The performance of the models was assessed using accuracy, precision, recall, and F1 score. These metrics provide a comprehensive view of each model’s effectiveness. Accuracy shows how often the model was able to correctly predict if DTC recurred or not. Precision indicates how many patients predicted to have DTC recurrence had recurrence. High precision means that when the model predicts recurrence, it is likely to be correct. This is critical for minimizing false alarms that may cause unnecessary treatment. Recall shows how effectively the model predicts patients who will experience recurrence. High recall shows that the model will be able to predict most recurrences. This ensures that all at-risk patients are identified. This minimizes false negatives and helps ensure that all patients receive the proper treatment needed to minimize their chances of recurrence. Finally, a high F1 score shows that the model has a good balance of precision and recall. This score can be especially helpful in cases of class imbalance [
21].
4. Results
For the KNN classifier with and without SMOTE, a value of 3 for k was chosen because experimental evaluation showed it can help avoid the model being overly sensitive to noise but retain strong performance and logical reasoning. Such a value helps avoid overfitting, while still capturing local patterns in the data. With SMOTE, a value of 3 for k remains valid because the data become more balanced, and a value of 3 for k ensures that minority classes are not dominated by the majority class. When it comes to fine-tuning, testing k with values of 3, 5, and 7 is helpful to explore how increasing the neighborhood size improves model generalization without compromising accuracy. It makes the model more sensitive to small changes in the data and helps find the best balance between capturing local patterns and making accurate predictions.
In the initial run with no modifications (
Table 1), KNN demonstrated strong overall performance with high accuracy (0.90) and precision (0.91). It did have a lower recall (0.81), which could mean that the model would miss some positive cases of recurrence.
The SVM model had a lower accuracy (0.83), but still had good precision (0.91). The recall was low (0.66), which meant the model struggled to identify recurrence. The Decision Tree model had strong performance with high accuracy (0.92), precision (0.89), recall (0.91), F1 score (0.98), and AUC score (0.912). A training score of 1.0 indicates there may have been overfitting to the training data. The test score of 0.92 indicates that the model still performed well with new data.
The Random Forest model had the best overall performance, with near-perfect accuracy (0.99), precision (0.99), F1 score (0.98), and AUC score (0.996). The recall (0.97) was only slightly lower, which indicates that this model was reliable for predicting DTC recurrence. The high training and test scores also indicated good model generalization and minimal overfitting.
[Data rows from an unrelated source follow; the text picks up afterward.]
-- ==== Sys2Proof/Machine/SignStore.lean ====
section
/-! DEFINITION. The Sign Page Store and Scan: claims, window, cursor, replies, brightness, row drive, and the meanings of
its commands (R128 to R151). -/

namespace Sys2Proof.Machine

/-- R128: the SPS works. -/
def State.signWorks (s : State) : Bool := s.live && signFitted s.straps

/-! ## Claims and the target page (R136 to R142) -/

/-- R142: the target page, none for BLANK. -/
def targetPage (x : Sps) : Option Nat :=
  if x.incident then some 2
  else if x.hazard then some 3
  else
    match x.remote with
    | some .page0 => some 0
    | some .page1 => some 1
    | some .noPage => none
    | none => none

/-- R137: a phone line raises INCIDENT. -/
def raiseIncident (s : State) : State :=
  if incidentAllowed s.straps && !s.sps.incident then
    { s with sps := { s.sps with
        incident := true, counts := { s.sps.counts with incidentRaises := satInc s.sps.counts.incidentRaises } } }
  else s

/-- R138: the SPS takes REASONS-ON. -/
def reasonsOn (s : State) : State :=
  let x := { s.sps with reasonsActive := true }
  if !hazardEnabled s.straps then { s with sps := x }
  else if x.hazard then { s with sps := { x with hazardHold := none } }
  else { s with sps := { x with hazard := true, counts := { x.counts with hazardRaises := satInc x.counts.hazardRaises } } }

/-- R138: the SPS takes REASONS-OFF. -/
def reasonsOff (s : State) : State :=
  let x := { s.sps with reasonsActive := false }
  if hazardEnabled s.straps && x.hazard then { s with sps := { x with hazardHold := some hazardHoldMs } }
  else { s with sps := x }

/-! ## Brightness (R146 to R149) -/

/-- R146: the brightness target. -/
def brightnessTarget (x : Sps) : Byte :=
  match x.dim with
  | .fixed l => l
  | .auto => x.autoTarget

/-- R148: one slew step of a level toward a target. -/
def slewed (level target : Byte) : Byte :=
  if level.toNat < target.toNat then BitVec.ofNat 8 (min (level.toNat + 4) target.toNat)
  else if target.toNat < level.toNat then BitVec.ofNat 8 (max (level.toNat - 4) target.toNat)
  else level

/-- R149: the steps of sub-cycle `i` for which an enable of duty `d` is high, from the first step on. -/
def subCycleSteps (d i : Nat) : Nat := if i < d % 4 then d / 4 + 1 else d / 4

/-! ## Replies (R131) -/

/-- R131: the reasons of a SIGN-REPLY. -/
inductive SignReason where
  | ok
  | badWindow
  | shown
  | active
  | badPage
deriving DecidableEq, Repr

def signReasonCode : SignReason → Byte
  | .ok => 0
  | .badWindow => 1
  | .shown => 2
  | .active => 3
  | .badPage => 4

/-- R131: a page in a reply, 4 for BLANK. -/
def pageCode (p : Option Nat) : Byte :=
  match p with
  | some n => BitVec.ofNat 8 n
  | none => 4

/-- A bit of a byte. -/
def bitAt (i : Nat) (b : Bool) : Byte := if b then BitVec.ofNat 8 (2 ^ i) else 0

/-- R131: byte 3, the claim set. -/
def claimByte (x : Sps) : Byte :=
  bitAt 0 x.incident ||| bitAt 1 x.hazard ||| bitAt 2 x.remote.isSome ||| bitAt 3 x.hazardHold.isSome

/-- R131: byte 4, the page of REMOTE. -/
def remoteByte (x : Sps) : Byte :=
  match x.remote with
  | some .page0 => 0
  | some .page1 => 1
  | _ => 0xFF

/-- R131: the dim mode in a reply and in the status table. -/
def dimByte (x : Sps) : Byte :=
  match x.dim with
  | .fixed _ => 0
  | .auto => 1

/-- R131: the payload of a SIGN-REPLY. -/
def replyPayload (x : Sps) (k : Kind) (written : Nat) : List Byte :=
  [kindCode k, pageCode x.scanned, pageCode (targetPage x), claimByte x, remoteByte x, BitVec.ofNat 8 x.winPage,
   BitVec.ofNat 8 x.curCol, BitVec.ofNat 8 x.curRow, BitVec.ofNat 8 written, x.level, dimByte x, brightnessTarget x]

/-- R131: the SIGN-REPLY to a command, showing the state after it. -/
def replyCell (s : State) (c : Cell) (r : SignReason) (written : Nat) : Cell :=
  makeCell s.station .signReply c.origin c.reference 0 (signReasonCode r) 0 (replyPayload s.sps c.kind written)

/-- R131: the count of a reply's reason. -/
def countReason (n : SpsCounts) : SignReason → SpsCounts
  | .ok => n
  | .badWindow => { n with badWindow := satInc n.badWindow }
  | .shown => { n with shown := satInc n.shown }
  | .active => { n with active := satInc n.active }
  | .badPage => { n with badPage := satInc n.badPage }

/-- R150: REPLIES-LOST. -/
def countReplyLost (s : State) : State := s.countSps (fun n => { n with repliesLost := satInc n.repliesLost })

/-- R131, R186: the reply offered to the arrival side, or handed to the Gateway Unit where there is none. -/
def offerReply (s : State) (side : Option Side) (c : Cell) : State :=
  match side with
  | some d => if offerAnswer s d c == .taken then offerEffect s d c else countReplyLost (offerEffect s d c)
  | none => if answerAccepted s (cellClass c) then answerToOffice s c else countReplyLost (answerToOffice s c)

/-- R130, R131: the command at the head is answered, and its buffer returned when the reply has been made. -/
def finishTask (s : State) (t : SignTask) (r : SignReason) (written : Nat) : State :=
  let s := s.countSps (fun n => countReason n r)
  let s := offerReply s t.side (replyCell s t.cell r written)
  { s with sps := { s.sps with waiting := s.sps.waiting.drop 1, job := none } }

/-- R130: a command of a kind is taken: it stands at the head, no SIGN-PIXELS is in progress (log 25). -/
def takeTask (s : State) (k : Kind) (act : State → SignTask → State) : Host.Outcome State Fault Refusal :=
  if s.signWorks && s.sps.job.isNone then
    match s.sps.waiting with
    | t :: _ =>
        if t.cell.kind == k then done s (act (s.countSps (fun n => { n with signCommands := satInc n.signCommands })) t)
        else .next s
    | [] => .next s
  else .next s

/-! ## Window and pixels (R132 to R135) -/

/-- R132: a SIGN-WINDOW is accepted. -/
def windowOk (c : CellData) : Bool :=
  c.length == 4 && decide (c.aux7.toNat ≤ 3)
  && decide ((payloadByte c 0).toNat ≤ (payloadByte c 1).toNat) && decide ((payloadByte c 1).toNat ≤ 127)
  && decide ((payloadByte c 2).toNat ≤ (payloadByte c 3).toNat) && decide ((payloadByte c 3).toNat ≤ 31)

/-- R132: the window and cursor that a SIGN-WINDOW sets. -/
def setWindow (x : Sps) (c : CellData) : Sps :=
  { x with
    winPage := c.aux7.toNat
    c0 := (payloadByte c 0).toNat, c1 := (payloadByte c 1).toNat
    r0 := (payloadByte c 2).toNat, r1 := (payloadByte c 3).toNat
    curCol := (payloadByte c 0).toNat, curRow := (payloadByte c 2).toNat }

/-- R132: SIGN-WINDOW. -/
def takeWindow (s : State) (t : SignTask) : State :=
  if windowOk t.cell.toCellData then finishTask { s with sps := setWindow s.sps t.cell.toCellData } t .ok 0
  else finishTask s t .badWindow 0

/-- R133: the pixel count of a SIGN-PIXELS. -/
def pixelCount (c : CellData) : Nat := 256 * c.aux6.toNat + c.aux7.toNat

/-- R133: the count and the length pass. -/
def pixelsOk (c : CellData) : Bool :=
  decide (1 ≤ pixelCount c) && decide (pixelCount c ≤ 192) && decide ((pixelCount c + 3) / 4 ≤ c.length.toNat)

/-- R133: pixel `k` of the payload, packed four to a byte, the first in bits 7 and 6. -/
def pixelAt (c : CellData) (k : Nat) : Byte := (payloadByte c (k / 4) >>> (6 - 2 * (k % 4))) &&& 3

/-- R133: SIGN-PIXELS: the tests; the pixels follow one by one. -/
def takePixels (s : State) (t : SignTask) : State :=
  if pixelsOk t.cell.toCellData then { s with sps := { s.sps with job := some 0 } } else finishTask s t .badWindow 0

/-- R129: the address of a pixel. -/
def pixelAddress (page col row : Nat) : Nat := 4096 * page + 128 * row + col

/-- R135: the window page is the scanned or the target page. -/
def pageShown (x : Sps) : Bool := x.scanned == some x.winPage || targetPage x == some x.winPage

/-- R133: the cursor at which pixel `k` is written. -/
def writeCursor (x : Sps) (c : CellData) (k : Nat) : Nat × Nat :=
  if k = 0 && startFlag c then (x.c0, x.r0) else (x.curCol, x.curRow)

/-- R134: the cursor after a pixel. -/
def cursorAfter (x : Sps) (p : Nat × Nat) : Nat × Nat :=
  if p.1 < x.c1 then (p.1 + 1, p.2) else if p.2 < x.r1 then (x.c0, p.2 + 1) else (x.c0, x.r0)

/-- R134: pixel `k` of a SIGN-PIXELS written. -/
def writePixel (x : Sps) (c : CellData) (k : Nat) : Sps :=
  let p := writeCursor x c k
  { x with
    pages := Memory.write x.pages (pixelAddress x.winPage p.1 p.2) (pixelAt c k)
    curCol := (cursorAfter x p).1, curRow := (cursorAfter x p).2
    job := some (k + 1)
    counts := { x.counts with pixelsWritten := satInc x.counts.pixelsWritten } }

/-- R134, R135: one step of the SIGN-PIXELS at the head, `k` pixels written so far. -/
def pixelStep (s : State) (t : SignTask) (k : Nat) : State :=
  if pageShown s.sps then finishTask s t .shown k
  else if k + 1 < pixelCount t.cell.toCellData then { s with sps := writePixel s.sps t.cell.toCellData k }
  else finishTask { s with sps := writePixel s.sps t.cell.toCellData k } t .ok (k + 1)

/-! ## SHOW, CLEAR, DIM (R140, R141, R146) -/

/-- R140: the page a SIGN-SHOW names. -/
def showOperand (b : Byte) : Option RemotePage :=
  if b = 0 then some .page0 else if b = 1 then some .page1 else if b = 0xFF then some .noPage else none

/-- R140: SIGN-SHOW. -/
def takeShow (s : State) (t : SignTask) : State :=
  match showOperand t.cell.aux7 with
  | some r => finishTask { s with sps := { s.sps with remote := some r } } t .ok 0
  | none => finishTask s t .badPage 0

/-- R141: SIGN-CLEAR. -/
def takeClear (s : State) (t : SignTask) : State :=
  if t.cell.aux7 = 1 then finishTask { s with sps := { s.sps with incident := false } } t .ok 0
  else if t.cell.aux7 = 2 then
    if hazardEnabled s.straps && s.sps.reasonsActive then finishTask s t .active 0
    else finishTask { s with sps := { s.sps with hazard := false, hazardHold := none } } t .ok 0
  else if t.cell.aux7 = 3 then finishTask { s with sps := { s.sps with remote := none } } t .ok 0
  else finishTask s t .badPage 0

/-- R146: SIGN-DIM. -/
def takeDim (s : State) (t : SignTask) : State :=
  if t.cell.aux7 = 0 && t.cell.length != 0 then
    let l := payloadByte t.cell.toCellData 0
    finishTask { s with sps := { s.sps with dim := .fixed l, level := l } } t .ok 0
  else if t.cell.aux7 = 1 then finishTask { s with sps := { s.sps with dim := .auto } } t .ok 0
  else finishTask s t .badPage 0

/-! ## Refresh (R143 to R145) -/

/-- R144: the flash place of a page that becomes scanned. -/
def flashStart (page : Option Nat) : Option Nat := if page = some 2 ∨ page = some 3 then some 0 else none

/-- R143, R144: the refresh boundary. -/
def boundary (x : Sps) : Sps :=
  if targetPage x = x.scanned then { x with nextRow := 0, flash := x.flash.map (fun k => (k + 1) % flashCycle) }
  else
    { x with
      nextRow := 0, scanned := targetPage x, flash := flashStart (targetPage x)
      counts := { x.counts with pageChanges := satInc x.counts.pageChanges } }

/-- R144: the frame is a blank one of a flash cycle. -/
def blankFrame (x : Sps) : Bool :=
  match x.flash with
  | some k => decide (flashShown ≤ k)
  | none => false

/-- R145: the value of one pixel as the drivers take it. -/
def driverValue (x : Sps) (col row : Nat) : BitVec 2 :=
  match x.scanned with
  | some p => if blankFrame x then 0 else (Memory.read x.pages (pixelAddress p col row)).extractLsb' 0 2
  | none => 0

/-- R145, R149: a row period: the row loaded and latched, the duties taken from the level. -/
def driveRow (x : Sps) : Sps :=
  { x with
    rowAddr := x.nextRow
    drivers := (List.range 128).map (fun col => driverValue x col x.nextRow)
    duty1 := x.level.toNat / 4, duty2 := x.level.toNat / 2, duty3 := x.level.toNat
    nextRow := x.nextRow + 1 }

/-! ## The commands -/

/-- R9, R130: a SIGN command in hand consumed here waits its turn with its buffer and its arrival side. -/
def consumeSign (a : Side) (c : Cell) (s : State) : State :=
  if signFitted s.straps then
    { s with inHand := 0, sps := { s.sps with waiting := s.sps.waiting ++ [{ cell := c, side := some a }] } }
  else countNoConsumer s

/-- SIGN_COMMAND_CONSUMED (R8, R9, R130). -/
def execSignCommandConsumed (p : Port) (k : SignCommand) (c : CellData) (s : State) : Host.Outcome State Fault Refusal :=
  let x := cellOf (signKind k) c
  done s (transitArrival s p x (fun t => carry t (t.sideOf p) x (consumeSign (t.sideOf p) x)))

/-- SIGN_WINDOW (R132). -/
def execSignWindow (s : State) : Host.Outcome State Fault Refusal := takeTask s .signWindow takeWindow

/-- SIGN_PIXELS (R133). -/
def execSignPixels (s : State) : Host.Outcome State Fault Refusal := takeTask s .signPixels takePixels

/-- PIXEL_WRITE (R134, R135). -/
def execPixelWrite (s : State) : Host.Outcome State Fault Refusal :=
  if s.signWorks then
    match s.sps.job, s.sps.waiting with
    | some k, t :: _ => done s (pixelStep s t k)
    | _, _ => .next s
  else .next s

/-- SIGN_SHOW (R140). -/
def execSignShow (s : State) : Host.Outcome State Fault Refusal := takeTask s .signShow takeShow

/-- SIGN_CLEAR (R141). -/
def execSignClear (s : State) : Host.Outcome State Fault Refusal := takeTask s .signClear takeClear

/-- SIGN_DIM (R146). -/
def execSignDim (s : State) : Host.Outcome State Fault Refusal := takeTask s .signDim takeDim

/-- HAZARD_HOLD_EXPIRY (R139). -/
def execHazardHoldExpiry (s : State) : Host.Outcome State Fault Refusal :=
  if s.signWorks && s.sps.hazardHold.isSome then
    .next { s with sps := { s.sps with
      hazard := false, hazardHold := none
      counts := { s.sps.counts with hazardExpiries := satInc s.sps.counts.hazardExpiries } } }
  else .next s

/-- REFRESH_BOUNDARY (R143, R144). -/
def execRefreshBoundary (s : State) : Host.Outcome State Fault Refusal :=
  if s.signWorks then .next { s with sps := boundary s.sps } else .next s

/-- ROW_PERIOD (R145, R149). After row 31 the boundary comes first (log 27). -/
def execRowPeriod (s : State) : Host.Outcome State Fault Refusal :=
  if s.signWorks && decide (s.sps.nextRow < 32) then .next { s with sps := driveRow s.sps } else .next s

/-- BRIGHTNESS_SLEW (R148). -/
def execBrightnessSlew (s : State) : Host.Outcome State Fault Refusal :=
  if s.signWorks then
    .next { s with sps := { s.sps with level := slewed s.sps.level (brightnessTarget s.sps), slewPeriod := some slewMs } }
  else .next s

end Sys2Proof.Machine
end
AdaBoost also had high performance, with high accuracy (0.97), precision (0.98), recall (0.95), F1 score (0.96), and AUC score (0.986). The close training and test scores indicate that it is a robust choice. Finally, XGBoost also had consistently high metrics for accuracy (0.97), precision (0.97), recall (0.97), F1 score (0.97), and AUC score (0.995). A training score of 1.0 does show the possibility of overfitting with this model.
The AUC scores showed that Random Forest performed the best with an AUC score of 0.996, indicating near-perfect performance in distinguishing between classes. XGBoost followed closely with an AUC of 0.995, which demonstrates strong predictive power. AdaBoost had a slightly lower but still excellent AUC of 0.986, showing strong performance as well. Although SVM had the highest AUC among the non-ensemble models, at 0.937, its overall accuracy and recall were lower compared to other models. KNN and Decision Tree performed reasonably well, with AUC scores of 0.863 and 0.912, respectively.
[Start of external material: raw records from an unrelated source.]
/-- WEATHER_REPORT (R8, R186). -/
def execWeatherReport (p : Port) (c : CellData) (s : State) : Host.Outcome State Fault Refusal :=
  let x := cellOf .weatherReport c
  done s (transitArrival s p x (fun t => carry t (t.sideOf p) x (consumeForOffice x)))

end Sys2Proof.Machine
end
Table 2 shows a summary of which features are most significant for predicting DTC recurrence in the models using SMOTE. As shown in the table, response and risk were important features in the current scenario, especially for Random Forest and XGBoost models. Age, T, and N showed varying importance across different models. Finally, several features like adenopathy, focality, and Hx smoking had low or negative importance in the SVC and KNN models.
The data were run again with the application of SMOTE (
Table 3) to address class imbalances. Overall, the models showed good improvement with the application of SMOTE. KNN showed significant improvement, achieving high accuracy (0.97), precision (0.97), recall (0.97), F1 score (0.97), and AUC score (0.990).
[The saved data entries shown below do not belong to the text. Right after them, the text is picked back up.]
/-- FROM_OFFICE_TRANSFER_COMPLETE (R185). -/
def execFromOfficeTransferComplete (c : RawCell) (check : Half) (s : State) : Host.Outcome State Fault Refusal :=
  if s.officeLinked then
    match s.gw.fromTransfer with
    | some .kept =>
        if checkOf c.code c.toCellData = check then
          .next { s with gw := { s.gw with
            fromTransfer := none, fromOffice := s.gw.fromOffice ++ [c]
            counts := { s.gw.counts with cellsFromOffice := satInc s.gw.counts.cellsFromOffice } } }
        else
          .next { s with gw := { s.gw with
            fromTransfer := none
            counts := { s.gw.counts with officeCheckErrors := satInc s.gw.counts.officeCheckErrors } } }
    | some .overrun => .next { s with gw := { s.gw with fromTransfer := none } }
    | none => .next s
  else .next s

/-- OFFICE_SIGN_OR_REPORT_CELL (R187). -/
def execOfficeSignOrReportCell (s : State) : Host.Outcome State Fault Refusal :=
  match (headOf s false).map officeKind with
  | some (.deliver c) => done s (deliverHead s c)
  | _ => .next s

/-- OFFICE_VOICE (R188). -/
def execOfficeVoice (s : State) : Host.Outcome State Fault Refusal :=
  match (headOf s false).map officeKind with
  | some (.voice c) => done s (officeVoice s c)
  | _ => .next s

/-- OFFICE_CALL_RELEASE (R188). -/
def execOfficeCallRelease (s : State) : Host.Outcome State Fault Refusal :=
  match (headOf s false).map officeKind with
  | some (.release c) => done s (officeRelease s c)
  | _ => .next s

/-- OFFICE_CELL_REJECTED (R187). -/
def execOfficeCellRejected (s : State) : Host.Outcome State Fault Refusal :=
  match (headOf s false).map officeKind with
  | some .reject => .next (rejectHead s)
  | _ => .next s

/-- OFFICE_OFFER_RETRY (R187): the head that was refused is offered again. -/
def execOfficeOfferRetry (s : State) : Host.Outcome State Fault Refusal :=
  match headOf s true with
  | some c => done s (takeHead s (officeKind c))
  | none => .next s

/-- R183: the voice watch of a CHAIN call expires. -/
def chainWatchExpired (s : State) (id : Identity) (g : Grade) : State :=
  let t := s.countCcu (fun n => { n with voiceWatchExpiries := satInc n.voiceWatchExpiries })
  let release := callCell s.station .callRelease id.station id (gradeCode g) 0
  match findChannel t id with
  | some n =>
      giveNotice (offerControl (freeChain t n id) s.inner release) (noticeCell s n .callBroken id g (brokenCode .lost))
  | none => offerControl (releaseEntry t s.inner id) s.inner release

/-- R183: the GATEWAY entry of a call whose timer runs. -/
def watchedGatewayEntry (s : State) (id : Identity) : Option SrtEntry :=
  (s.table s.inner).find? (fun e => e.identity == id && e.place == .gateway && e.timer.isSome)

/-- GATEWAY_VOICE_WATCH_EXPIRY (R183). -/
def execGatewayVoiceWatchExpiry (id : Identity) (s : State) : Host.Outcome State Fault Refusal :=
  if s.gatewayWorks then
    match watchedGatewayEntry s id with
    | some e => done s (chainWatchExpired s id e.grade)
    | none => .next s
  else .next s

/-- R184: the LOCAL channel of a line's connected record, with its grade. -/
def localChannel (s : State) (l : Line) : Option (Nat × Identity × Grade) :=
  match (s.line l).record with
  | some r =>
      match r.identity with
      | some id =>
          match findChannel s id with
          | some n =>
              match channelAt s n with
              | .localCall _ g _ => some (n, id, g)
              | _ => none
          | none => none
      | none => none
  | none => none

/-- LOCAL_VOICE_WATCH_EXPIRY (R184). -/
def execLocalVoiceWatchExpiry (l : Line) (s : State) : Host.Outcome State Fault Refusal :=
  if s.gatewayWorks then
    match localChannel s l with
    | some (n, id, g) =>
        let t := s.countCcu (fun x => { x with voiceWatchExpiries := satInc x.voiceWatchExpiries })
        let t := giveNotice (setChannel t n .free) (noticeCell t n .callBroken id g (brokenCode .lost))
        done s (recordBroken t l)
    | none => .next s
  else .next s

end Sys2Proof.Machine
end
SVM greatly benefited from SMOTE, indicating that the model was likely influenced by the class imbalance. SVM had balanced performance with good accuracy (0.94), precision (0.94), recall (0.94), F1 score (0.94), and AUC score (0.994). The Decision Tree model also showed improvements with consistent performance for accuracy (0.94), precision (0.94), recall (0.94), F1 score (0.94), and AUC score (0.929). Once again, the perfect training score indicated that there could be potential of overfitting with this model.
Random Forest did see a slight decrease in performance when SMOTE was applied. This could indicate that there had been some overfitting on the initial model. Since Random Forest is an ensemble method, it can typically handle some degree of class imbalance. Introducing the synthetic samples to the data can add noise to the data, which could also explain the decreased performance.
AdaBoost did see a slight decrease in both accuracy (0.95) and precision (0.95). Recall (0.96) showed some slight improvement, but the model is less apt to favor one class disproportionally. XGBoost saw results like those of the initial run and once again showed the potential for some overfitting with this model.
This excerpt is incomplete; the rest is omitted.